Dunfermline Athletic Football Club is a Scottish football club based in the city of Dunfermline, Fife. Founded in 1885, the club currently play in Scottish League One after being relegated from the 2021–22 Scottish Championship. Dunfermline play at East End Park, are nicknamed The Pars and are currently managed by James McPake.

The Pars' most successful period was in the 1960s, when the side won the Scottish Cup twice, in 1961 and 1968 under the management of Jock Stein and George Farm respectively. The club regularly played European football in this period, reaching the semi-finals of the 1968–69 European Cup Winners' Cup under Farm.

The club have played at East End Park since their formation in 1885; however, the pitch they initially played at – also known as East End Park – was slightly west of the present stadium.

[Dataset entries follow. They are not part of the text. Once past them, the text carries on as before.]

/-- A change applied `late` cycles after its TICK, with what the count would have gained since (R469). -/
def TbCore.changeLate (c : TbCore) (h : TimeChange) (late : Nat) : TbCore :=
  let d := c.change h
  let slid (a : Int) : TbCore := { (d.place ((d.cnt : Int) + a)) with slewRem := d.slewRem - a }
  match h with
  | .load _ _ _ => d.advN late
  | .rate r => d.place ((d.cnt : Int) + late * (2 * (r - c.rate)))
  | .slew _ _ => slid (d.moved late)
  | .slewNew _ _ => slid (d.moved late)
  | _ => d

/-- One cycle of a time base: its count and its twin's. -/
def TimeBase.tick (t : TimeBase) : TimeBase :=
  let c := t.core.advN 1
  { t with core := c, twin := t.twin.advN 1, twinSlew := t.twinSlew && !(t.core.slewRem ≠ 0 && c.slewRem = 0) }

/-- A slew is running. -/
def TimeBase.slewing (t : TimeBase) : Bool := t.core.run && t.core.slewRem ≠ 0
/-- Twin minus time base in 2^-40 ns (R478). -/
def TimeBase.twinOffset (t : TimeBase) : Int := if t.twin.run then t.twin.phase - t.core.phase else 0
/-- Whole nanoseconds of a signed phase, truncated. -/
def phaseNs (p : Int) : Int := p.tdiv (2 ^ 40 : Nat)

/-! ### Changes at a TICK (R469, R487) -/

/-- Dies that are sent TIME packets: lane dies and groves in RUN, SLEEP, DEEP or REJOIN. -/
def timeDies (s : State) : List Nat := dies.filter (fun d => d ≠ 0 && dieAlive s d)
/-- A change sent to the hub and every die, 4,096 cycles ahead; HOST is the hub's alone. -/
def sendChange (tb : Nat) (h : TimeChange) (s : State) : State :=
  let dest := match h with
    | .host _ => [0]
    | _ => 0 :: timeDies s
  { s with tu := { s.tu with
      changes := s.tu.changes ++ dest.map (fun d => { die := d, tick := s.tu.tick + 4096, tb := tb, change := h }) } }

/-- A time base's state moved, with TIME_STATE (R465, R489). -/
def setTbState (tb st : Nat) (s : State) : State :=
  let t := tbAt s tb
  if t.state = st then s
  else
    let sev := if st = 0xC4 ∨ (st = 0xC1 ∧ t.state = 0xC3) then 2 else 1
    raise 0x0501 sev 0x004 [word tb, word t.state, word st] (setTb s tb { t with state := st })

/-- The RATE that a time base has once the changes sent have been applied. -/
def heldRate (s : State) (tb : Nat) : Int :=
  s.tu.changes.foldl (fun r e =>
    if e.die ≠ 0 ∨ e.tb ≠ tb then r
    else match e.change with
      | .load _ _ v => v
      | .rate v => v
      | _ => r) (tbAt s tb).core.rate

/-! ### Time outputs (R473) -/

/-- PTP time of a time base in whole ns. -/
def ptpNow (s : State) (tb : Nat) : Nat := (tbAt s tb).core.origin + (tbAt s tb).core.now40
/-- The first time after `base` that is `off` modulo `per`. -/
def nextOn (base per off : Int) : Nat := (base + 1 + (off - base - 1) % per).toNat
/-- The next edge of an output that stands low, after PTP time `base`. -/
def outRise (s : State) (c : OutCfg) (base : Nat) : Option Nat :=
  match c.mode with
  | 1 => some (nextOn base 1000000000 c.offset)
  | 2 => some (nextOn base c.period c.offset)
  | 3 => some ((tbAt s c.tb).core.origin + c.wraps * 2 ^ 32 + c.ns)
  | 4 => some ((tbAt s c.tb).core.origin + c.wraps * 2 ^ 32 + c.ns)
  | _ => none
/-- Time for which a pulse is high. -/
def outPulse (c : OutCfg) : Nat := if c.mode = 2 then c.period / 2 else c.width
def setOut (o : Nat) (x : TimeOut) (s : State) : State := { s with tu := { s.tu with outs := sset {} s.tu.outs o x } }
/-- The next rising edge of a low output scheduled after PTP time `base`. An edge already past is not produced but
counted: a periodic output goes on to the next, a ONE_SHOT or TRIGGER is over. -/
def outSchedule (o base : Nat) (s : State) : State :=
  let x := sget {} s.tu.outs o
  let now := ptpNow s x.cfg.tb
  if !(tbAt s x.cfg.tb).core.run then setOut o { x with next := none, high := false } s
  else if !x.armed then setOut o { x with next := none } s
  else match outRise s x.cfg base with
    | none => setOut o { x with next := none } s
    | some t =>
      if now ≤ t then setOut o { x with next := some t } s
      else if x.cfg.mode ≤ 2 then cnt (setOut o { x with next := outRise s x.cfg now } s) (tuBase + 0x18)
      else cnt (setOut o { x with next := none, armed := false } s) (tuBase + 0x18)
/-- Output `o` set to a configuration. -/
def outStart (o : Nat) (c : OutCfg) (s : State) : State :=
  outSchedule o (ptpNow s c.tb) (setOut o { cfg := c, armed := c.mode ≠ 0 } s)
/-- The outputs of a time base after it was loaded, stepped or stopped: an edge still ahead stands, one passed is
missed. -/
def outsAfter (tb : Nat) (s : State) : State :=
  (upto 16).foldl (fun t o =>
    let x := sget {} t.tu.outs o
    let now := ptpNow t tb
    if x.cfg.tb ≠ tb ∨ x.cfg.mode = 0 then t
    else if !(tbAt t tb).core.run then setOut o { x with next := none, high := false } t
    else match x.next with
      | none => outSchedule o now t
      | some n =>
        if x.high then
          (if now ≤ n then t
           else outSchedule o now (cnt (setOut o { x with high := false, armed := x.cfg.mode ≤ 2 } t) (tuBase + 0x18)))
        else if x.cfg.mode ≤ 2 ∧ now ≤ n then t
        else outSchedule o (if x.cfg.mode ≤ 2 then n else now) t) s
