-- ==== Sys2Proof/Machine/Dies.lean ====
section
/-!
DEFINITION. Meanings of the monitors of root and neighbour clocks, of block and die resets, of the power states and of
self-refresh, and the CLK commands that name a die (03 R81, R88-R97; 07 R208, R220; 12 R372, R373).
-/
namespace Sys2Proof.Machine

/-! ### Losing a clock (03 R90, R94; 07 R208, R220) -/

/-- M5: the die loses its root and enters LOST, unless it is in RESET. -/
def execDclLockLost (die : Nat) (s : State) : Host.Outcome State Fault Refusal :=
  Next (if s.pkg.held ∨ die = 0 ∨ !isDie die then s
    else
      let s1 := monFault die 5 2 0 (wrB (wrB s (clkBlk die) 31 false) clkReady (8 + die) false)
      if dieState s1 die = 0x33 ∨ dieState s1 die = 0x35 then s1 else dieLost die s1)

/-- M7: a neighbour's forwarded clock is gone. -/
def execPeerClockLost (die unit : Nat) (s : State) : Host.Outcome State Fault Refusal :=
  Next (if s.pkg.held ∨ !dieAlive s die ∨ !(linkAt s die unit).clock then s else peerClockLost die unit s)

/-- The neighbour's clock is back: a unit DOWN with cause 0 trains, its peer not being LOST. -/
def execPeerClockReturn (die unit : Nat) (s : State) : Host.Outcome State Fault Refusal :=
  Next (match linkPeer die unit with
    | none => s
    | some (p, _) =>
      let e := eventEnd die unit
      if s.pkg.held ∨ !dieThere s die ∨ !dieThere s p ∨ !unitDown s die unit ∨ rdF s (lnkBlk e.1 e.2) 25 24 ≠ 0 then s
      else startTrain die unit false (setLink die unit { linkAt s die unit with clock := true } s))

/-! ### Blocks (03 R88, R89) -/

/-- A block whose gate bit was cleared stops its clock, holding no Bough transaction outstanding; the encryption unit
writes its cache back, a channel has entered self-refresh (R88; 13 R412). -/
def execBlockClockStop (die blk : Nat) (s : State) : Host.Outcome State Fault Refusal :=
  Next (if !isDie die ∨ gateBits die ≤ blk ∨ !gated s die blk ∨ s.clk.stopped.contains (die * 32 + blk) ∨ blockBusy s die blk then s
    else
      let s1 := if isGroveDie die ∧ blk = 5 then writeBackAll (die - 8) s else s
      { s1 with clk := { s1.clk with stopped := s1.clk.stopped ++ [die * 32 + blk] } })

/-- A write of RST_BLOCK by the Warden: the bits written as 1 read 1 until their resets complete. -/
def execBlockReset (src : Writer) (die : Nat) (bits : Word) (s : State) : Host.Outcome State Fault Refusal :=
  Next (if s.pkg.held ∨ src ≠ .warden ∨ !dieAlive s die ∨ !isDie die then s
    else wr s (clkBlk die + 0x108) (rd s (clkBlk die + 0x108) ||| word (bits.toNat % 2 ^ gateBits die)))

/-- A block reset completes, once the block is not gated. -/
def execBlockResetDone (die blk : Nat) (s : State) : Host.Outcome State Fault Refusal :=
  Next (if !isDie die ∨ gateBits die ≤ blk ∨ !rdB s (clkBlk die + 0x108) blk ∨ gated s die blk then s
    else
      let s1 := wrB (resetBlock die blk s) (clkBlk die + 0x108) blk false
      if isGroveDie die ∧ blk = 2 then retryXlate (die - 8) s1 else s1)

/-! ### Self-refresh (12 R372-R374) -/

/-- The reset of R93 is asserted for a die whose channels have all left READY. -/
def resetWhenRefreshed (d : Nat) (s : State) : State :=
  match s.clk.dieResets.find? (fun e => e.1 = d) with
  | some (_, _, keep) =>
    if dieState s d ≠ 0x33 ∧ refreshed s d then
      assertReset d keep { s with clk := { s.clk with released := s.clk.released.filter (· ≠ d) } }
    else s
  | none => s

/-- After the drain, banks are precharged and SRE is issued. -/
def execSelfRefreshEntry (c : Nat) (s : State) : Host.Outcome State Fault Refusal :=
  let x := chanAt s c
  Next (if 16 ≤ c ∨ chanState s c ≠ 0x93 ∨ !wantsRefresh s c ∨ x.queue.any (·.write) ∨ x.rt ≠ [] then s
    else
      let s1 := setChanState c 0x94 (modChan c (fun x => { x with rows := [], hits := [] }) (writeBackAll (c / 2) s))
      resetWhenRefreshed (chanDie c) s1)

/-- The exit of R373; `quick` when step 5 was the quick recheck, which a rejoin after KEEP_DRAM does not use. -/
def execSelfRefreshExit (c : Nat) (quick pass : Bool) (rank : Nat) (trn : List Word) (s : State) :
    Host.Outcome State Fault Refusal :=
  Next (if 16 ≤ c ∨ chanState s c ≠ 0x94 ∨ wantsRefresh s c ∨ !([0x30, 0x31, 0x34].contains (dieState s (chanDie c))) then s
    else if !pass then restoreEnc (c / 2) (raiseMem 0x0702 3 c [5, word rank] (setChanState c 0x95 s))
    else if quick ∧ dieState s (chanDie c) ≠ 0x34 then restoreEnc (c / 2) (setChanState c 0x93 (setReadDelay c trn s))
    else restoreEnc (c / 2) (raiseTrained c 1 (setTrn c trn true (setChanState c 0x93 s))))

/-! ### The die reset (03 R92-R94) -/

/-- The boot may release a die: step 6 or 7, SRL off FOSC, the dies before it released (R81, R92). -/
def bootReleases (s : State) (d : Nat) : Bool :=
  rdF s rootSel 1 0 ≠ 0
    && (if isLaneDie d then decide (6 ≤ bootStep s) else decide (7 ≤ bootStep s))
    && dies.all (fun x => decide (d ≤ x) || s.clk.released.contains x)

/-- A die is released once its DCL is locked: it senses its I/O voltage or takes its committed trim, its units train,
default routes are written and its replicas loaded (R92; 05 R165; 06 R186; 14 R454; 15 R468). -/
def execDieRelease (die vio : Nat) (s : State) : Host.Outcome State Fault Refusal :=
  Next (if s.pkg.held ∨ die = 0 ∨ !isDie die ∨ dieState s die ≠ 0x33 ∨ !rdB s (clkBlk die) 31 ∨ s.clk.released.contains die
      ∨ !(bootReleases s die ∨ s.clk.dieResets.any (fun e => e.1 = die)) then s
    else
      let s1 := { s with clk := { s.clk with released := s.clk.released ++ [die] } }
      let s2 := if isGroveDie die then wrF s1 (cfgGrv (die - 8) + 0x100) 1 0 vio
        else { s1 with lan := { s1.lan with trim := sset 0 s1.lan.trim (die - 1) (setVal s1 (2 + die)) } }
      loadReplicas die (writeDefaults die (trainUnits die s2)))

/-- The answer of a CLK_DIE_RESET. -/
def resetAnswer (d status : Nat) (s : State) : State :=
  match s.clk.dieResets.find? (fun e => e.1 = d) with
  | some (_, b, _) =>
    let s1 := { s with clk := { s.clk with dieResets := s.clk.dieResets.filter (fun e => e.1 ≠ d) } }
    answer b status (dieState s d) 0 (if status = stOk then [word (dieState s d)] else []) s1
  | none => s

/-- Relock and retraining are complete: the die enters REJOIN; what the hub kept for it comes back (12 R365;
18 R551). -/
def execDieRelockComplete (die : Nat) (s : State) : Host.Outcome State Fault Refusal :=
  Next (if s.pkg.held ∨ die = 0 ∨ !isDie die ∨ dieState s die ≠ 0x33 ∨ !rdB s (clkBlk die) 31 ∨ !s.clk.released.contains die
      ∨ (unitsOf die).any (fun u => unitState s die u = 0x61) then s
    else
      let s1 := writeDefaults die (setDieState die 0x34 s)
      let s2 := if isGroveDie die then
          wrB (wrB (restoreMem (die - 8) s1) (dbgBlk (die - 8) + 0x300) 1 (rdB s1 dbgBase (die - 8)))
            (bghBlk (die - 8)) 0 s1.bough.line
        else s1
      bootAdvance (resetAnswer die stOk s2))

/-- 100 ms in RESET: the die enters LOST. -/
def execDieRejoinTimeout (die : Nat) (s : State) : Host.Outcome State Fault Refusal :=
  Next (if s.pkg.held ∨ die = 0 ∨ !isDie die ∨ dieState s die ≠ 0x33
      ∨ !(s.clk.released.contains die ∨ s.clk.dieResets.any (fun e => e.1 = die)) then s
    else resetAnswer die stTimeout (dieLost die s))

/-- The next entry of an enabled delay list of a grove falls due within 100 µs (R95; 10 R329). -/
def releaseSoon (s : State) (g : Nat) : Bool :=
  (heldItems s g).any (fun p =>
    let k := p.2.item.dlist
    let c := dlCore s g k
    p.2.stage = .delay && dlEn s g k && c.run
      && (decide (distance p.2.due c.now40 ≤ 100000) || decide (distance c.now40 p.2.due < 2 ^ 39)))

/-- A wake source of R95: a delay-list release near. The Tally's plan wakes its dies itself (16 R501). -/
def execWakeRequest (die : Nat) (s : State) : Host.Outcome State Fault Refusal :=
  Next (if isGroveDie die ∧ (dieState s die = 0x31 ∨ dieState s die = 0x32) ∧ releaseSoon s (die - 8) then toPower die 0x30 s else s)

/-! ### The CLK commands that name a die (03 R97) -/

/-- The reference of a fabric user loop runs: CK_LINK, or an oscillator. -/
def fulRefRuns (s : State) (g ref : Nat) : Bool := ref = 0 || lineRuns s g (24 + ref)

/-- CLK_FUL_SET: the loop reprogrammed and relocked. -/
def execClkFulSet (b : Nat) (s : State) : Host.Outcome State Fault Refusal :=
  Next (serve 0x0203 [0x30, 0x34] (fun r s =>
    let g := r.f 0 2 0
    let n := r.f 0 12 8
    let ref := r.f 4 1 0
    if 24 ≤ n ∨ junk r 0 0x1F07 then badArg 0
    else if ref = 3 ∨ junk r 4 3 then badArg 4
    else if r.w 8 = 0 then badArg 8
    else if !fulRefRuns s g ref then .no stNotReady 0x0201
    else if (upto 17).any (fun k => regionRuns s g k && loopClocks s g n k) then refused 0x0203
    else
      let khz := Config.fulKhz ref (r.w 8)
      .ok [word khz] (keepSetting (fun a => a = .ful g n) (wrB (setFul g n ref khz s) (clkBlk (8 + g)) n true))) b s)

/-- CLK_GATE: bits set or cleared together. -/
def execClkGate (b : Nat) (s : State) : Host.Outcome State Fault Refusal :=
  Next (serve 0x0204 [0x30, 0x31] (fun r s =>
    let d := r.w 0
    let m := r.w 4
    if !isDie d then badArg 0
    else if 2 ^ gateBits d ≤ m then badArg 4
    else if 2 ≤ r.w 8 then badArg 8
    else if r.w 8 = 0 ∧ (upto (gateBits d)).any (fun k => m.testBit k && !gated s d k && blockTouched s d k) then refused 0x0204
    else
      let s1 := setGates d m (r.w 8 = 1) s
      let chans := (upto 16).filter (fun c => 8 + c / 2 = d && m.testBit (3 + c % 2))
      .ok [rd s1 (clkBlk d + 0x10)]
        (if chans = [] then s1 else keepSetting (fun a => chans.any (fun c => a = .chan c)) s1)) b s)

/-- CLK_POWER_STATE. -/
def execClkPowerState (b : Nat) (s : State) : Host.Outcome State Fault Refusal :=
  Next (serve 0x0205 [0x30, 0x31, 0x32] (fun r s =>
    let d := r.w 0
    let st := 0x30 + r.w 4
    if d = 0 ∨ !isDie d then badArg 0
    else if 3 ≤ r.w 4 then badArg 4
    else if st = 0x32 ∧ dieState s d ≠ 0x32 ∧ deepTouched s d then refused 0x0204
    else
      let s1 := keepSetting (fun a => a = .deep d) (toPower d st s)
      .ok [word (dieState s1 d)] s1) b s)

/-- CLK_DIE_RESET: with KEEP_DRAM the channels enter self-refresh first (R93). -/
def execClkDieReset (b : Nat) (s : State) : Host.Outcome State Fault Refusal :=
  Next (serve 0x0206 [0x30, 0x31, 0x32, 0x34, 0x35] (fun r s =>
    let d := r.w 0
    if d = 0 ∨ !isDie d then badArg 0
    else if 2 ≤ r.w 4 then badArg 4
    else if s.clk.dieResets.any (fun e => e.1 = d) then .no stBusy 0
    else
      let keep := r.w 4 = 1 && isGroveDie d
      let s1 := { s with clk := { s.clk with dieResets := s.clk.dieResets ++ [(d, r.booth, keep)] } }
      .run (if keep ∧ dieState s d ≠ 0x35 then resetWhenRefreshed d (writeBackAll (d - 8) s1)
            else assertReset d keep (if keep then refreshLost d s1 else s1))) b s)

end Sys2Proof.Machine
end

After a period of relative success in the 2000s marked by appearances in three major finals (the 2004 Scottish Cup Final, the 2006 Scottish League Cup Final and the 2007 Scottish Cup Final), all of which were lost against Celtic. Dunfermline were relegated to the First Division in 2007. The club then encountered financial problems and, in April 2013, applied for and was granted full administration at the Court of Session in Edinburgh, and in October 2013, the fan group Pars United assumed control of the club.

History

Beginning (1885–1959)

Dunfermline Football Club was formed in 1874, when members of Dunfermline Cricket Club decided to establish a football section, with the intention of maintaining fitness during the winter. A dispute over club membership caused some members to split away from Dunfermline Cricket Club, which resulted in the creation of Dunfermline Athletic Football Club on 2 June 1885. The club became the principal football club in Dunfermline and their first twenty-five years saw them compete primarily as an amateur team, until they turned professional in 1899. The club first entered into the Scottish Football League in 1912 where they took part in the Scottish Division Two. The fifty years following the club's admittance to the SFL saw little success, with the side most frequently playing in the second tier, with occasional appearances in the top flight.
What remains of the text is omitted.